The first two games last season were a train wreck. In my view a lot of that was due to poor player selection. Those high scring defeats crulled the whole season.
I liked the thoughts of Paul Roos on the importance of defence. Sadly lacking from the dogs at the start of the season. Paul says players have attacking skills but you have to drum defence into them. Here is what he said which perhaps echos the 'dogs of war' objective.
Third, teams that win sports championships throughout the world are the best defensively. People sometimes think they’re not doing enough in attack during a regular season but come finals time, defence invariably wins competitions. Attack-and-talent based teams have their good days during a season and beat the best teams. But great defensive teams create pressure and turnovers.
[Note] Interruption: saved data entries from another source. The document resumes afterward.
/-- PcOverflowKeepsTheEffectAndFaults: index 8191 with a zero and a nonzero cell, with a byte left and with none, an
instruction that raises the fault, and the faulted state. -/
theorem witness_overflow : (at' 8191 0 0).pc.toNat = 8191 ∧ (at' 8191 0 0).memRead (at' 8191 0 0).dp = 0 ∧
    (at' 8191 0 1).memRead (at' 8191 0 1).dp ≠ 0 ∧
    ({ at' 8191 0 0 with input := [7] }).inPos < ({ at' 8191 0 0 with input := [7] }).input.length ∧
    (at' 8191 0 0).input.length ≤ (at' 8191 0 0).inPos ∧ (at' 8191 0 0).exitOnEof = false ∧
    (at' 8191 0 0).status ≠ .faultPcOverflow ∧ seen (exec .put (at' 8191 0 0)) (·.status) = some .faultPcOverflow := by
  decide

/-- PcOverflowKeepsTheEffectAndFaults: a JPZ and a JNZ not taken and a GET that goes on raise the fault at index 8191. -/
theorem witness_overflow_raised :
    seen (exec (.jpz 0) (at' 8191 0 1)) (·.status) = some .faultPcOverflow ∧
    seen (exec (.jnz 0) (at' 8191 0 0)) (·.status) = some .faultPcOverflow ∧
    seen (exec .get { at' 8191 0 0 with input := [7] }) (·.status) = some .faultPcOverflow ∧
    seen (exec .get (at' 8191 0 0)) (·.status) = some .faultPcOverflow := by decide

/-- JpzJumpsOnAZeroCell, JnzJumpsOnANonzeroCell: both clauses, at index 8191 and below. -/
theorem witness_jumps : (at' 8191 65535 0).memRead (at' 8191 65535 0).dp = 0 ∧
    (at' 8191 65535 1).memRead (at' 8191 65535 1).dp ≠ 0 ∧ (at' 8190 0 255).memRead (at' 8190 0 255).dp ≠ 0 := by decide

/-- The two clauses of `Advanced`: the last index with a successor, and the one without. -/
theorem witness_advanced : (at' 8190 0 0).pc.toNat < 8191 ∧ (at' 8191 0 0).pc.toNat = 8191 := by decide

/-- GetStoresTheByteOrMeetsTheEnd: the last byte, the end with the flag clear, the end with the flag set. -/
theorem witness_get : ({ at' 0 0 0 with input := [5, 6], inPos := 1 }).inPos < [(5 : Byte), 6].length ∧
    [(5 : Byte), 6].length ≤ ({ at' 0 0 0 with input := [5, 6], inPos := 2 }).inPos ∧
    ({ at' 0 0 0 with input := [5, 6], inPos := 2 }).exitOnEof = false ∧
    ({ at' 0 0 0 with input := [5, 6], inPos := 2, exitOnEof := true }).exitOnEof = true := by decide

/-- OnlyTheCurrentCellIsWritten: a next state, another cell than the current one, an instruction that stores nothing. -/
theorem witness_tape_frame : (∃ t, exec .put (at' 0 65535 3) = .next t) ∧ (0 : CellAddr) ≠ (at' 0 65535 3).dp ∧
    (∀ n, Instr.put ≠ .add n) ∧ (∀ n, Instr.put ≠ .sub n) ∧ Instr.put ≠ .get :=
  ⟨⟨_, rfl⟩, by decide, by simp, by simp, by simp⟩

/-- OnlyLftAndRgtMoveThePointer, OnlyGetReadsInputAndOnlyPutWritesOutput, RunNeverChangesItsParameters. -/
theorem witness_other_frames : (∃ t, exec (.add 1) (at' 0 0 0) = .next t) ∧ (∀ n, Instr.add 1 ≠ .lft n) ∧
    (∀ n, Instr.add 1 ≠ .rgt n) ∧ Instr.add 1 ≠ .get ∧ Instr.add 1 ≠ .put ∧
    (∃ t, State.reset.after 1 = some t) :=
  ⟨⟨_, rfl⟩, by simp, by simp, by simp, by simp, ⟨_, rfl⟩⟩

/-- StepEndsTheRunInThreeWaysOnly, StepKeepsMemoriesCanonicalAndCursorInside, SentinelInTheLastWordKeepsTheFaultAway,
OutputAndCursorOnlyGrow: a state that meets them all and has a step. -/
theorem witness_step_from_invariant : (at' 8191 65535 1).Inv ∧ (at' 8191 65535 1).LastWordIsSentinel ∧
    ¬ (at' 8191 65535 1).Faulted ∧ ∃ t, step (at' 8191 65535 1) = .next t :=
  ⟨by decide, by unfold State.LastWordIsSentinel; decide, by unfold State.Faulted; decide, ⟨_, rfl⟩⟩

/-- HostMovesKeepMemoriesCanonicalAndCursorInside: a state with the invariant, and host moves that succeed. -/
theorem witness_host_moves : (at' 0 0 1).Inv ∧
    (∃ t, (at' 0 0 1).boot { image := [0x0008], exitOnEof := false, input := [] } = .ok t) ∧
    (∃ t, ((at' 0 0 1).stop .haltEnd).imemLoad 8191 1 = .ok t) ∧
    (∃ t, ((at' 0 0 1).stop .haltEnd).configure true = .ok t) ∧ ((at' 0 0 1).stop .haltEnd).Inv :=
  ⟨by decide, ⟨_, rfl⟩, ⟨_, rfl⟩, ⟨_, rfl⟩, by decide⟩

/-- FilledImagesNeverFault: an image of one word, with 8191 words of fill. -/
theorem witness_filled_image : ([0x0008] : List Word).getD 8191 0 = 0 ∧
    ∃ u, State.reset.boot { image := [0x0008], exitOnEof := false, input := [] } = .ok u := ⟨rfl, ⟨_, rfl⟩⟩

/-- TurnedTapesStepAlike, OutputDoesNotDependOnWhereThePointerStarts: the reset state and the same with `dp` at 65535. -/
theorem witness_turned : RotatedBy 65535 State.reset { State.reset with dp := 65535 } ∧
    (∃ t, step State.reset = .next t) ∧ ∃ t, State.reset.after 1 = some t :=
  ⟨⟨rfl, by decide, fun _ => by simp [State.memRead, State.reset, Memory.read], rfl, rfl, rfl, rfl, rfl, rfl⟩, ⟨_, rfl⟩, ⟨_, rfl⟩⟩

/-- TakenJumpToItselfNeverEnds: both clauses, at the top index. -/
theorem witness_self_jump :
    ((at' 8191 0 0).loadWord 8191 0xFFFC).status = .running ∧
    ((at' 8191 0 0).loadWord 8191 0xFFFC).fetch 8191 = encode (.jpz 8191) ∧
    ((at' 8191 0 0).loadWord 8191 0xFFFC).memRead 0 = 0 ∧
    ((at' 8191 0 1).loadWord 8191 0xFFFD).fetch 8191 = encode (.jnz 8191) ∧
    ((at' 8191 0 1).loadWord 8191 0xFFFD).memRead 0 ≠ 0 := by decide

/-- CellOperandsCountModulo256 and WordsWithoutEffectOnlyAdvance: the highest multiple of 256, and 0. -/
theorem witness_modulo : (7936 : Operand).toNat % 256 = (0 : Operand).toNat % 256 ∧ (7936 : Operand).toNat % 256 = 0 := by
  decide

/-- TwoAddsAddUpModulo256, OppositeInstructionsRestore: two steps that follow one another. -/
theorem witness_two_steps :
    (∃ t u, exec (.add 255) (at' 0 0 1) = .next t ∧ exec (.add 8191) t = .next u) ∧
    (∃ t u, exec (.add 255) (at' 0 0 1) = .next t ∧ exec (.sub 255) t = .next u) ∧
    (∃ t u, exec (.rgt 8191) (at' 0 65535 1) = .next t ∧ exec (.lft 8191) t = .next u) :=
  ⟨⟨_, _, rfl, rfl⟩, ⟨_, _, rfl, rfl⟩, ⟨_, _, rfl, rfl⟩⟩

/-- JumpToTheSuccessorIsANoOperation, JumpPairAlwaysReachesItsTarget: the highest index below 8191. -/
theorem witness_below_top : (at' 8190 0 0).pc.toNat < 8191 := by decide

/-- InGetConsumesOneByteOrMeetsAStickyEnd: the last byte, and the end with a run that goes on. -/
theorem witness_inGet : ({ State.reset with input := [9] }).inPos < [(9 : Byte)].length ∧
    State.reset.input.length ≤ State.reset.inPos ∧ ∃ t, State.reset.after 1 = some t := ⟨by decide, by decide, ⟨_, rfl⟩⟩

/-- FirstStepAfterResetRunsWordZero. -/
theorem witness_word_zero : State.reset.fetch 0 = 0 := by decide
They win high-pressure games. They’re physical and aggressive. The team no one else wants to play — that’s where you want to get to. Strong defensive teams can still be high scoring, because points are needed on the board, but that comes after the real work gets done.
At an elite level, your players already have attacking skill. You have to drum the hard-nosed, unglamorous sides of the game into them. You want to frustrate the opposition. Build a defence that no other team finds easy to break.
It was our mantra at the Demons — be the team everyone hates playing. That doesn’t come from playing fancy. You get tough around the football.
Be defensively strong and consistent and keep building on that. Be physical. Be tough to score against. Offence is talent, and defence is mentality. Defence is more controllable. Everyone can be taught a consistent defensive mindset.
There’s more talented players than not when you’re a high-level coach. Ball in hand, they’re ahead of the curve. If anything needs to be drummed into them, it’s the basics. Over and over again. Until it’s boring. Because boring makes you good. Boring makes you consistent. Boring gives you regular behaviours and selections and the execution of game plans. Then you add your imaginative layers. But there’s a simplicity to knowing what everyone’s role is. How you act and behave on and off the field.
If you’re a behavioural-based team, your performance rarely drops. I think of Hawthorn and the Melbourne Storm. If you’re a talent-based, experimental team, you’ll have your good days when you beat one of the better teams. But it won’t last, and it will crack under pressure. The great teams have loads of talent … but they have a focus on behaviours, roles, routines and the basics.